Muda Yusuf, LCCI, Director-General, Lagos told Sunday Sun that there is not much to cheer about the 2020 budget, adding that there may be limited hope.
He said that the over 10 trillion budget is not a huge one considering the fact that Nigeria is the largest country in the continent.
Yusuf told Sunday Sun: “There is not much hope in the budget, but limited hope because obviously we have a major challenge with revenue and in an economy of our size we should not be doing a budget of that size. We are the largest economy on the continent we should not be having a budget that small, the budget is 10.33 trillion and if you convert it, it should be just about 22 or 23 USB dollars. It should be at least three times that budget in view of our size in the continent.
“You know the size of the budget also determines the impact that you get from it. So, obviously there is a major revenue problem, which has constrained the spending and that will obviously limit the impact that the budget can have on the economy, especially on infrastructure. When we talk about the budget the one that is so critical to citizens who are not workers is the impact of the budget on infrastructure and over the years we have seen the ratio of recurrent versus the capital expenditure, getting narrower. It is getting increasingly disproportionate by the day, where the recurrent is going higher by the day and the debt service also getting higher.

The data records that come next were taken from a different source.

-- ==== Sys2Proof/Machine/Filigree.lean ====
section
/-! DEFINITION. Filigree: unlocking, arming and ending slots (R533 to R541). -/

namespace Sys2Proof.Machine

open Sys2Proof

/-- The lower word of the serial number XOR 0x5A17E5 (R533). -/
def unlockCode : Nat := Nat.xor (Config.serial.toNat % 16777216) 0x5A17E5

/-- K:E000 (R533): its refusal, or the node unlocked. A wrong argument is counted whatever the answer. -/
def unlockFil (arg : Nat) (s : Node) : Nat × Node :=
  if s.n.dev != .setup then (stState, s)
  else if s.fil.lockout then (stAccess, s)
  else if arg = unlockCode then
    (stOk, bump .n blkFil 0 0 { s with fil := { s.fil with unlocked := true, wrong := 0, since := s.n.ticks } })
  else
    let n := s.fil.wrong + 1
    (stAccess, bump .n blkFil 0 1 { s with fil := { s.fil with wrong := min 3 n, lockout := decide (3 ≤ n) } })

/-- K:E001 (R533). Armed slots stay. -/
def lockFil (s : Node) : Node := { s with fil := { s.fil with unlocked := false } }

/-- The bytes of an arm BLOB (R534). -/
def filOfBlob (bs : List Byte) : FilSlot :=
  let at_ := fun o n => fromLe (slice bs o n)
  let code := at_ 0 1
  let target := at_ 1 1
  let die : Die :=
    if code = 4 ∨ code = 5 ∨ code = 8 then .f
    else if code = 7 ∨ code = 9 then .n
    else if code = 10 then (if bit target 6 then .n else .f)
    else if bit target 0 then .f else .n
  { armed := true, code := code, target := target, a := at_ 2 3, b := at_ 5 3, duration := at_ 8 2, die := die }

/-- The fields of an arm are in range (R534, R535). -/
def filFieldsOk (x : FilSlot) (bs : List Byte) (s : Node) : Bool :=
  let between := fun v lo hi => decide (lo ≤ v) && decide (v ≤ hi)
  fromLe (slice bs 10 2) == 0 && between x.duration 1 65535 &&
    match x.code with
    | 1 => between x.target 0 1 && between x.a 1 5000 && x.b == 0
    | 2 => between x.target 0 1 && between x.a 1 5000 && x.b == 0
    | 3 => between x.target 2 7 && between x.a 1 65535 && between x.b 1 2
    | 4 => between x.target 0 2 && between x.a 1 65535 && between x.b 1 2
    | 5 => between x.target 0 63 && between x.a 1 255 && x.b == 0
    | 6 => between x.target 0 1 && x.a == 0 && x.b == 0
    | 7 => x.target == 0 && x.a == 0 && x.b == 0
    | 8 => x.target == 0 && between x.a 1 255 && x.b == 0
    | 9 => between x.target 0 6 && between x.a 1 255 && x.b == 0
    | 10 => between x.target 0 127 && x.a == 0 && between x.b 1 16777215 && s.listDefined x.die x.target
    | _ => false

/-- The Chain is parked on this node (R535, MISS_RDV). -/
def Node.chainParked (s : Node) : Bool := s.portsParked

/-- The lowest slot that is not in use. -/
def Node.freeFil (s : Node) : Option Nat := (List.range 8).find? fun i => !(s.filSlot i).armed && !(s.filSlot i).onDie

/-- The refusal of an arm, or the slot it takes (R534). -/
def armFilCheck (bs : List Byte) (s : Node) : Except Nat Nat :=
  let x := filOfBlob bs
  if !s.fil.unlocked then .error stAccess
  else if bs.length ≠ 12 then .error stType
  else if s.n.dev == .boot || s.n.dev == .sealed then .error stState
  else if s.fil.slots.any fun e => e.2.armed && e.2.code == x.code && e.2.target == x.target then .error stState
  else if x.code = filMissRdv ∧ !s.chainParked then .error stState
  else if !filFieldsOk x bs s then .error stRange
  else match s.freeFil with
    | none => .error stRange
    | some i => if x.die == .f && !s.trained then .error stRemote else .ok i

/-- The performing die takes a slot: its duration runs from here, and RECAL loses lock once (R534, R535). -/
def holdFil (i : Nat) (s : Node) : Node :=
  let d := (s.filSlot i).die
  let t := modFil i (fun x => { x with onDie := true, since := (s.die d).ticks, effects := 0, count := 0 }) s
  let u := peak d blkFil 4 0 (poweredSeconds (s.die d).loupe.cells) (bump d blkFil 1 ((s.filSlot i).code - 1) t)
  if (s.filSlot i).code = filRecal then doSynthLockLoss d (filEffect i u)
  else if (s.filSlot i).code = filServoFreeze then raise19 4 (filEffect i u)
  else u

/-- Arms a slot (R534): an N slot at once; an F slot crosses on DATA stream 3, and the write waits for the F-die. -/
def armFil (session tag i : Nat) (bs : List Byte) (s : Node) : Node :=
  let x := filOfBlob bs
  let t := slotsLive (modFil i (fun _ => x) s)
  match x.die with
  | .n => finish session tag stOk (leBytes 1 i) (holdFil i t)
  | .f => sendData .n 3 (.filigree i) { t with fil := { t.fil with waits := tput t.fil.waits i (session, tag) } }

/-- Ends a slot by K:E011 (R536). The end of an F slot crosses to the F-die, which reports it (R537). -/
def disarmFil (i : Nat) (s : Node) : Node :=
  if (s.filSlot i).armed then
    match (s.filSlot i).die with
    | .n => endFil i endDisarm s
    | .f =>
      if s.trained then endFil i endDisarm s
      else s
  else s

/-- K:E011 (R536): the slots it names, or RANGE. -/
def disarmSlots (arg : Nat) : Option (List Nat) :=
  if arg < 8 then some [arg] else if arg = 0xFF then some (List.range 8) else none

/-- R536: a slot's duration runs out. -/
def doFiligreeSlotExpiry (slot : Fin 8) (s : Node) : Node :=
  if (s.filSlot slot).onDie && (s.collects (s.filSlot slot).die) then endFil slot endDuration s else s

def execFiligreeSlotExpiry (slot : Fin 8) (s : State) : Host.Outcome State Fault Refusal := s.run (doFiligreeSlotExpiry slot)

/-- The write that armed an F slot is answered. -/
def answerFil (i status : Nat) (data : List Byte) (s : Node) : Node :=
  match tget? s.fil.waits i with
  | some (session, tag) => finish session tag status data { s with fil := { s.fil with waits := tdel s.fil.waits i } }
  | none => s

/-- R537: the F-die reports an arm or an end. -/
def doFiligreeSlotReport (slot : Fin 8) (armed : Bool) (s : Node) : Node :=
  if s.nUp && s.trained && (s.filSlot slot).die == .f then
    let t := slotsLive (modFil slot (fun x => { x with armed := armed }) s)
    if armed then answerFil slot stOk (leBytes 1 slot) t else t
  else s

def execFiligreeSlotReport (slot : Fin 8) (armed : Bool) (s : State) : Host.Outcome State Fault Refusal :=
  s.run (doFiligreeSlotReport slot armed)

/-- At every training the F-die reports the slots it holds (R537). -/
def reportSlots (s : Node) : Node :=
  slotsLive (forEach ((s.fil.slots.filter fun e => e.2.die == .f).map Prod.fst)
    (fun i s => modFil i (fun x => { x with armed := x.onDie }) s) s)

/-- R533: 600 s after the unlock. -/
def doUnlockExpiry (s : Node) : Node := if s.nUp then lockFil s else s

def execUnlockExpiry (s : State) : Host.Outcome State Fault Refusal := s.run doUnlockExpiry

/-- R533: 60 s after three wrong arguments in a row. -/
def doUnlockLockoutExpiry (s : Node) : Node :=
  if s.nUp && s.fil.lockout then { s with fil := { s.fil with lockout := false, wrong := 0 } } else s

def execUnlockLockoutExpiry (s : State) : Host.Outcome State Fault Refusal := s.run doUnlockLockoutExpiry

/-- The oldest frame that CLASP_DELAY holds is sent. -/
def sendOldest (d : Die) (s : Node) : Node :=
  match (s.die d).clasp.delayed with
  | [] => s
  | f :: rest => pumpData d (modClasp d (fun x => { x with waiting := x.waiting ++ [f], delayed := rest }) s)

/-- A credit that CREDIT_HOLD held back is returned. -/
def returnHeld (d : Die) (s : Node) : Node :=
  if 0 < (s.die d).clasp.heldCredits then
    modClasp d (fun x => { x with heldCredits := x.heldCredits - 1, owed := x.owed + 1 }) s
  else s

/-- R535: the hold A of CLASP_DELAY or CREDIT_HOLD runs out. A credit held when its slot ended is still returned after A
(R536). -/
def doFiligreeHoldEnd (slot : Fin 8) (s : Node) : Node :=
  let x := s.filSlot slot
  if x.code = filClaspDelay then sendOldest x.die s
  else if x.code = filCreditHold then returnHeld x.die s
  else s

def execFiligreeHoldEnd (slot : Fin 8) (s : State) : Host.Outcome State Fault Refusal := s.run (doFiligreeHoldEnd slot)

/-- Seconds left of a duration that started at a tick of its die. -/
def secondsLeft (duration since now : Nat) : Nat := duration - (now - since) / ticksPerSecond

/-- K:E002 (R539). -/
def Node.filStatus (s : Node) : Nat :=
  let inUse := (List.range 8).foldl (fun w i => if (s.filSlot i).armed then w + 2 ^ i else w) 0
  b2n s.fil.unlocked * 8388608 + s.fil.wrong % 4 * 2097152
    + (if s.fil.unlocked then secondsLeft 600 s.fil.since s.n.ticks % 4096 * 256 else 0) + inUse

/-- K:E020 to K:E027 (R539). -/
def Node.filImage (s : Node) (i : Nat) : List Byte :=
  let x := s.filSlot i
  let left := if x.armed then secondsLeft x.duration x.since (s.die x.die).ticks else 0
  leBytes 1 x.code ++ leBytes 1 x.target ++ leBytes 3 x.a ++ leBytes 3 x.b ++ leBytes 2 left ++ [0, 0]
    ++ leBytes 1 (b2n x.armed) ++ leBytes 1 (dieCode x.die) ++ leBytes 2 x.effects

end Sys2Proof.Machine
end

“When you take this two, it is almost equal to the total revenue, so you have to borrow to fund the few capital projects. There isn’t much to expect, we simply have to moderate expectation, we should not expect too much. And you know also that over the years even the little capital provision that we have implementation have been sometimes 50 per cent of the capital.
“So, for people in the private sector, the greater impact will be having the right kind of economic policies, have the right kind of regulatory environment, and having the right kind of institutions to support private sector investment. I think that is how we can get more impact from that than directly from the budget itself.

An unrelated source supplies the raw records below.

/-- The time cells of the slots that a die performs (R540). -/
def filTimes (d : Die) (s : Node) : List Nat :=
  (s.fil.slots.filter fun e => e.2.onDie && e.2.die == d).map fun e => cellOf blkFil 2 (e.2.code - 1)

/-- A master time state's place in R276. -/
def timeCell : TimeState → Nat
  | .free => 0
  | .tracking => 1
  | .holdover => 2

/-- A bead port state's place in R433. -/
def beadCell : BeadState → Nat
  | .off => 0
  | .powering => 1
  | .idle => 2
  | .train => 3
  | .pullup => 4
  | .faultOff => 5

/-- The time cells of the N-die that run now. -/
def timesN (s : Node) : List Nat :=
  [cellOf blkEnv 0 0, cellOf blkEnv 1 (tempBin s.n.pow.nTemp), cellOf blkEnv 3 (vbatBin s.n.pow.vbat),
    cellOf blkTime 4 (timeCell s.n.hm.state)]
  ++ (if s.n.bar.alarm then [cellOf blkEnv 8 1] else []) ++ (if s.n.crystal then [cellOf blkPower 4 0] else [])
  ++ claspTimes .n s ++ filTimes .n s

/-- The time cells of the F-die that run now. -/
def timesF (s : Node) : List Nat :=
  [cellOf blkEnv 0 0, cellOf blkEnv 1 (tempBin s.f.fTemp)]
  ++ (ports.filter fun p => (s.link p).state == .up).map (fun p => cellOf blkChain (portCode p * 8 + 5) 0)
  ++ (if s.f.chain.state == .partitioned then [cellOf blkChain 26 1] else [])
  ++ (if s.portsParked then [cellOf blkPark 1 0] else [])
  ++ beadPorts.map (fun p => cellOf blkBead (p * 10 + 4) (beadCell (s.bead p).state))
  ++ (beadPorts.filter fun p => (s.bead p).episode.getLsbD 7).map (fun p => cellOf blkBead (p * 10 + 8) 0)
  ++ ([0, 1].filter fun p => (s.pair p).state == .active).map (fun p => cellOf blkSafe (p * 8 + 4) 0)
  ++ (if s.f.phase == .dormant then [cellOf blkPower 1 0] else [])
  ++ claspTimes .f s ++ filTimes .f s

/-- The time cells of a die that run now. -/
def timesOf : Die → Node → List Nat
  | .n => timesN
  | .f => timesF

/-- R232, R489: each hub samples its islands' counters every 1 ms, and times rise by that. -/
def doCounterSample (d : Die) (s : Node) : Node :=
  if s.collects d then
    let t := modLoupe d (fun l => (s.die d).isl.unsampled.foldl (fun l e => addTotal e.1 e.2 l) l) s
    modIsl d (fun x => { x with unsampled := [] })
      (modLoupe d (fun l => (timesOf d s).foldl (fun l c => addTotal c 1 l) l) t)
  else s

def execCounterSample (d : Die) (s : State) : Host.Outcome State Fault Refusal := s.run (doCounterSample d)

/-! Flushes (R489 to R494, R512). -/

/-- R489: the periodic interval ends. -/
def doPeriodicFlush (d : Die) (s : Node) : Node := if s.collects d then flush d s else s

def execPeriodicFlush (d : Die) (s : State) : Host.Outcome State Fault Refusal := s.run (doPeriodicFlush d)

/-- R489: a flush that an early cause asked for starts as soon as a token allows. -/
def doEarlyFlush (d : Die) (s : Node) : Node := tryFlush d s

def execEarlyFlush (d : Die) (s : State) : Host.Outcome State Fault Refusal := s.run (doEarlyFlush d)

/-- R489: the bucket gains a token, up to its capacity. -/
def doTokenGain (d : Die) (s : Node) : Node :=
  if s.collects d then tryFlush d (modLoupe d (fun l => { l with tokens := min (bucketCap d) (l.tokens + 1) }) s) else s

def execTokenGain (d : Die) (s : State) : Host.Outcome State Fault Refusal := s.run (doTokenGain d)

/-- R491: a slot write completes or fails its verification. -/
def doFlushComplete (d : Die) (verified : Bool) (s : Node) : Node := if s.collects d then endFlush d verified s else s

def execFlushComplete (d : Die) (verified : Bool) (s : State) : Host.Outcome State Fault Refusal :=
  s.run (doFlushComplete d verified)

/-- K:A010 (R512): its refusal, or none where it waits for both slots. -/
def flushRefusal (s : Node) : Option Nat :=
  if !s.trained then some stRemote else if s.lacksToken then some stBusy else none

/-- R494: an F image received on stream 4 is held in N SRAM, with its flush time. -/
def doLoupeFImage (time : T48) (s : Node) : Node :=
  if s.nUp && s.trained then
    modBar (fun b =>
      { b with fImage := some (s.f.loupe.stored, time), fImageNew := true
               fTokens := s.f.loupe.tokens, fSlots := s.f.loupe.slots }) s
  else s

def execLoupeFImage (time : T48) (s : State) : Host.Outcome State Fault Refusal := s.run (doLoupeFImage time)

/-- R494: once per 600 s the held F image is written into the F copy ring. -/
def doFCopyWrite (s : Node) : Node :=
  if s.nUp && s.n.bar.fImageNew then modBar (fun b => { b with fCopy := b.fImage, fImageNew := false }) s else s

def execFCopyWrite (s : State) : Host.Outcome State Fault Refusal := s.run doFCopyWrite

/-! Epochs (R503, R504). -/

/-- K:A020 (R503): its refusal, or none where it waits for both slots. -/
def epochRefusal (s : Node) : Option Nat :=
  if s.n.dev != .setup then some stState
  else if decide (8 ≤ s.n.bar.epochs.length) || decide (255 ≤ s.n.bar.started) then some stRange
  else flushRefusal s

/-- K:A022 (R503). -/
def deleteEpoch (arg : Nat) (s : Node) : Except Nat Node :=
  if s.n.dev != .setup then .error stState
  else if s.n.bar.epochs.any fun e => e.number == arg then
    .ok (modBar (fun b => { b with epochs := b.epochs.filter fun e => e.number != arg }) s)
  else .error stRange

/-- A view names a stored epoch, or the lifetime (R504). -/
def Node.viewOk (s : Node) (view : Nat) : Bool := view == 0 || s.n.bar.epochs.any fun e => e.number == view

/-- The baseline of a view on a die; none for the lifetime. -/
def Node.baseline (s : Node) (d : Die) (view : Nat) : Option (Tab Nat) :=
  (s.n.bar.epochs.find? fun e => e.number == view && view != 0).map fun e => match d with
    | .n => e.nBase
    | .f => e.fBase

/-! Images (R505 to R507, R509). -/

/-- The value of a cell in an image (R504): the total, or what it has risen by since the baseline. -/
def imageCell (cells : Tab Nat) (base : Option (Tab Nat)) (blk idx : Nat) (r : Rec) (c : Nat) : Nat :=
  let unit := if r.ms.contains c then 1000 else 1
  let v := fun (t : Tab Nat) => tget 0 t (cellOf blk idx c) / unit
  match base with
  | none => v cells
  | some b => if r.kind = 1 then v cells else v cells - v b

/-- One record of a block image (R505). -/
def loupeRecord (cells : Tab Nat) (base : Option (Tab Nat)) (blk : Nat) (e : Option Rec × Nat) : List Byte :=
  match e with
  | (none, _) => []
  | (some r, idx) =>
    leBytes 1 idx ++ leBytes 1 r.kind ++ leBytes 1 r.cells.length
      ++ r.cells.flatMap fun c => leBytes 6 (imageCell cells base blk idx r c)

/-- A block image (R505). -/
def blockBytes (d : Die) (blk view : Nat) (cells : Tab Nat) (base : Option (Tab Nat)) (time : T48) (copy : Bool) : List Byte :=
  let rs := (recordsOf d blk).zipIdx
  let body := rs.flatMap (loupeRecord cells base blk)
  leBytes 1 blk ++ leBytes 1 (dieCode d) ++ leBytes 1 (rs.filter fun e => e.1.isSome).length ++ leBytes 1 view
    ++ leBytes 2 body.length ++ leBytes 6 time.toNat ++ leBytes 1 (b2n copy) ++ [0] ++ body

/-- Where the N-die serves a die's totals from (R506): its own SRAM; for the F-die its SRAM while the Clasp is UP, else the newest
image held. The second part is the data time, the third says that it is a copy. -/
def Node.source (s : Node) : Die → Tab Nat × T48 × Bool
  | .n => (s.n.loupe.cells, s.stamp .n, false)
  | .f =>
    if s.trained then (s.f.loupe.cells, s.stamp .f, false)
    else match s.n.bar.fImage with
      | some (t, time) => (t, time, true)
      | none => ([], 0, true)

/-- The image of a block as K:A1xx serves it (R512). -/
def Node.blockImage (s : Node) (d : Die) (blk view : Nat) : List Byte :=
  let x := s.source d
  blockBytes d blk view x.1 (s.baseline d view) x.2.1 x.2.2

/-- The blocks of a die one after another (R509). -/
def Node.lifetime (s : Node) (d : Die) (view : Nat) : List Byte := (blocksOf d).flatMap fun b => s.blockImage d b view

/-- A barrier log entry (R507). -/
def logBytes (e : BarrierEntry) : List Byte :=
  leBytes 1 e.kind ++ leBytes 1 e.detail ++ leBytes 3 e.value ++ [0] ++ leBytes 6 e.time.toNat

/-- K:A040 (R507). -/
def Node.logImage (s : Node) : List Byte := leBytes 2 s.n.bar.log.length ++ s.n.bar.log.flatMap logBytes

/-- An entry of the epoch table (R509). -/
def epochBytes (e : Epoch) : List Byte :=
  leBytes 1 e.number ++ leBytes 1 e.slot ++ leBytes 6 e.start.toNat ++ leBytes 6 e.powered ++ e.label

/-- K:A021 (R512): epochs start in ascending number. -/
def Node.epochTable (s : Node) : List Byte := s.n.bar.epochs.flatMap epochBytes

/-- A part of the transfer image (R509). -/
def partBytes (kind view : Nat) (time : T48) (copy : Bool) (body : List Byte) : List Byte :=
  leBytes 1 kind ++ leBytes 1 view ++ leBytes 3 body.length ++ leBytes 6 time.toNat ++ leBytes 1 (b2n copy) ++ body

/-- The transfer image of a bulk readout (R509). -/
def Node.transferImage (s : Node) (mask view : Nat) : List Byte :=
  let now := s.stamp .n
  let f := s.source .f
  let part := fun i (p : List Byte) => if bit mask i then p else []
  leBytes 3 0x002481 ++ leBytes 1 mask ++ leBytes 6 Config.serial.toNat ++ leBytes 6 now.toNat
    ++ part 0 (partBytes 1 view now false (s.lifetime .n view))
    ++ part 1 (partBytes 2 view f.2.1 f.2.2 (s.lifetime .f view))
    ++ part 2 (partBytes 3 view now false s.logImage)
    ++ part 3 (partBytes 4 view now false s.epochTable)
    ++ part 4 (partBytes 5 view now false Config.factoryRecord)

/-- K:A000 (R512). -/
def Node.loupeStatus (s : Node) : Nat :=
  let l := s.n.loupe
  l.slots % 64 * 262144 + l.tokens % 64 * 4096 + s.n.bar.epochs.length % 16 * 256 + b2n (!s.trained) * 128
    + b2n l.writing.isSome * 64

/-- K:A001 (R512). -/
def Node.loupeStatusF (s : Node) : Nat := s.n.bar.fSlots % 64 * 262144 + s.n.bar.fTokens % 64 * 4096

/-- K:A030 (R512). -/
def Node.barrierStatus (s : Node) : Nat :=
  b2n s.n.bar.alarm * 8388608 + b2n s.n.bar.selfTest * 4194304 + min s.n.bar.latest 65535

/-! The barrier monitor (R496 to R500). -/

/-- The monitor works: the N-die is out of standby and reset (R496, R511). -/
def Node.monitors (s : Node) : Bool := s.nUp || s.n.phase == .starting

/-- Crossing 0x05 is torn: the monitor's events do not reach the hub (R496). -/
def Node.monitorTorn (s : Node) : Bool := s.torn .n 4

/-- An event of the monitor reaches the hub, or is lost and counted (R496). -/
def monitorEvent (g : Node → Node) (s : Node) : Node :=
  if !s.monitors then s
  else if s.monitorTorn then bump .n blkEnv 11 0 (modBar (fun b => { b with lost := b.lost + 1 }) s)
  else g s

/-- The number of bin edges at or below a value, less one: its bin. -/
def binOf (edges : List Nat) (v : Nat) : Nat := (edges.filter fun e => decide (e ≤ v)).length - 1

/-- R497: a transient is binned by its peak, in 0.1 kV/µs, and polarity; at or above 250 kV/µs it raises N source 20 with cause 1.
The time for which it blanks discharge detection is counted (R498). -/
def doCmTransient (peak : Nat) (falling : Bool) (blankedMs : Nat) (s : Node) : Node :=
  if peak < 50 then s
  else
    monitorEvent (fun s =>
      let t := countBy .n blkEnv 7 0 blankedMs
        (bump .n blkEnv (if falling then 5 else 4) (binOf [50, 100, 250, 500, 1000, 1500, 2000, 2500] peak) s)
      if 2500 ≤ peak then detect .n 20 1 (logBarrier 1 (b2n falling) peak t) else t) s

def execCmTransient (peak : Nat) (falling : Bool) (blankedMs : Nat) (s : State) : Host.Outcome State Fault Refusal :=
  s.run (doCmTransient peak falling blankedMs)

/-- R498, R499: a discharge pulse of 5 pC or more is binned by its charge in pC, and counted in the window from K:A031 up. -/
def doPdPulse (charge : Nat) (s : Node) : Node :=
  if charge < 5 then s
  else
    monitorEvent (fun s =>
      modBar (fun b => if b.charge ≤ charge then { b with window := b.window + 1 } else b)
        (bump .n blkEnv 6 (binOf [5, 10, 20, 50, 100, 200, 500, 1000] charge) s)) s

def execPdPulse (charge : Nat) (s : State) : Host.Outcome State Fault Refusal := s.run (doPdPulse charge)

/-- R499: a 60 s window ends: the alarm starts or ends, and changed settings apply from the next window. -/
def doPdWindowEnd (s : Node) : Node :=
  if s.nUp && !s.monitorTorn then
    let w := s.n.bar.window
    let t := peak .n blkEnv 9 0 w (modBar (fun b =>
      { b with window := 0, latest := min w 65535, charge := s.val 0xA031, limit := s.val 0xA032 }) s)
    if !s.n.bar.alarm && decide (s.n.bar.limit ≤ w) then
      setCond .n 21 true 0 (bump .n blkEnv 8 0 (logBarrier 2 0 w (modBar (fun b => { b with alarm := true }) t)))
    else if s.n.bar.alarm && decide (2 * w < s.n.bar.limit) then
      setCond .n 21 false 0 (logBarrier 3 0 w (modBar (fun b => { b with alarm := false }) t))
    else t
  else s

def execPdWindowEnd (s : State) : Host.Outcome State Fault Refusal := s.run doPdWindowEnd

/-- The self-test of phase N7 (R500): bit 0 the charge test failed, bit 1 the ramp test. -/
def selfTest (failed : Nat) (s : Node) : Node :=
  let t := bump .n blkEnv 10 0 (modBar (fun b => { b with selfTest := failed == 0 }) s)
  if failed = 0 then t else detect .n 20 2 (logBarrier 4 failed 0 (bump .n blkEnv 10 1 t))

/-! Bulk readout (R508 to R510). -/

/-- Removes the frames of the bulk readout from the buffers. -/
def dropBulk : Node → Node := modCan fun c => { c with tx := c.tx.filter fun f => f.cls != 7 }

/-- Takes the snapshot and sends it from an offset (R510). -/
def startBulk (src mask view offset : Nat) (image : List Byte) (s : Node) : Node :=
  queueBulk (modBar (fun b => { b with bulk := some ⟨src, mask, view, offset, offset, image, s.stamp .n, false⟩ }) (dropBulk s))

/-- R510: a REQUEST takes a snapshot and starts a transfer, or is answered with END status 1, 3 or 4. -/
def doBulkRequest (src mask view offset : Nat) (formOk : Bool) (s : Node) : Node :=
  if s.canOn && s.val 0x1102 == 0 && s.n.number != 0 then
    let t := canReceived 7 s
    let other := match s.n.bar.bulk with
      | some b => b.client != src
      | none => false
    let image := s.transferImage mask view
    if !formOk || mask == 0 || decide (32 ≤ mask) then pushTx [bulkEnd src [] 3] t
    else if other then pushTx [bulkEnd src [] 1] t
    else if !s.viewOk view then pushTx [bulkEnd src [] 4] t
    else if image.length < offset then pushTx [bulkEnd src [] 3] t
    else startBulk src mask view offset image t
  else s

def execBulkRequest (src mask view offset : Nat) (formOk : Bool) (s : State) : Host.Outcome State Fault Refusal :=
  s.run (doBulkRequest src mask view offset formOk)

/-- Ends the transfer with END status 2. -/
def abortBulk (b : Bulk) (s : Node) : Node :=
  let t := modBar (fun x => { x with bulk := some { b with dropped := true } }) (dropBulk s)
  if s.n.can.state == .busOff then t else pushTx [bulkEnd b.client b.image 2] t

/-- R510: ABORT ends the transfer of its client with END status 2. -/
def doBulkAbort (src : Nat) (s : Node) : Node :=
  match s.n.bar.bulk with
  | some b => if s.canOn && b.client == src && !b.dropped then abortBulk b (canReceived 7 s) else s
  | none => s

def execBulkAbort (src : Nat) (s : State) : Host.Outcome State Fault Refusal := s.run (doBulkAbort src)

“But the problem is that we have challenges in those areas, we have issues in the regulatory environment, on the quality environment we also have an issue, the institutions not any of them is actually very supportive of investment, so there is a whole lot of shortcomings around all those factors.”
Some experts have argued that with Buhari’s new economic advisory team and his ambitious budget, there is a new urgency to the government’s policy response. They contend that state spending in Nigeria – per head – is still way below levels in economies such as South Africa and Kenya, and falls far short what is needed to drive economic growth, let alone to finance critical social investment in education and healthcare.
In all, aside from funding, it is believed that the 2020 budget faces the perennial challenge of lack of proper oversight of the implementation. This is because if there is no proper Monitoring and Evaluation of the execution of this budget, the so-called “Budget of Sustaining Growth and Job Creation” will be a mere mirage.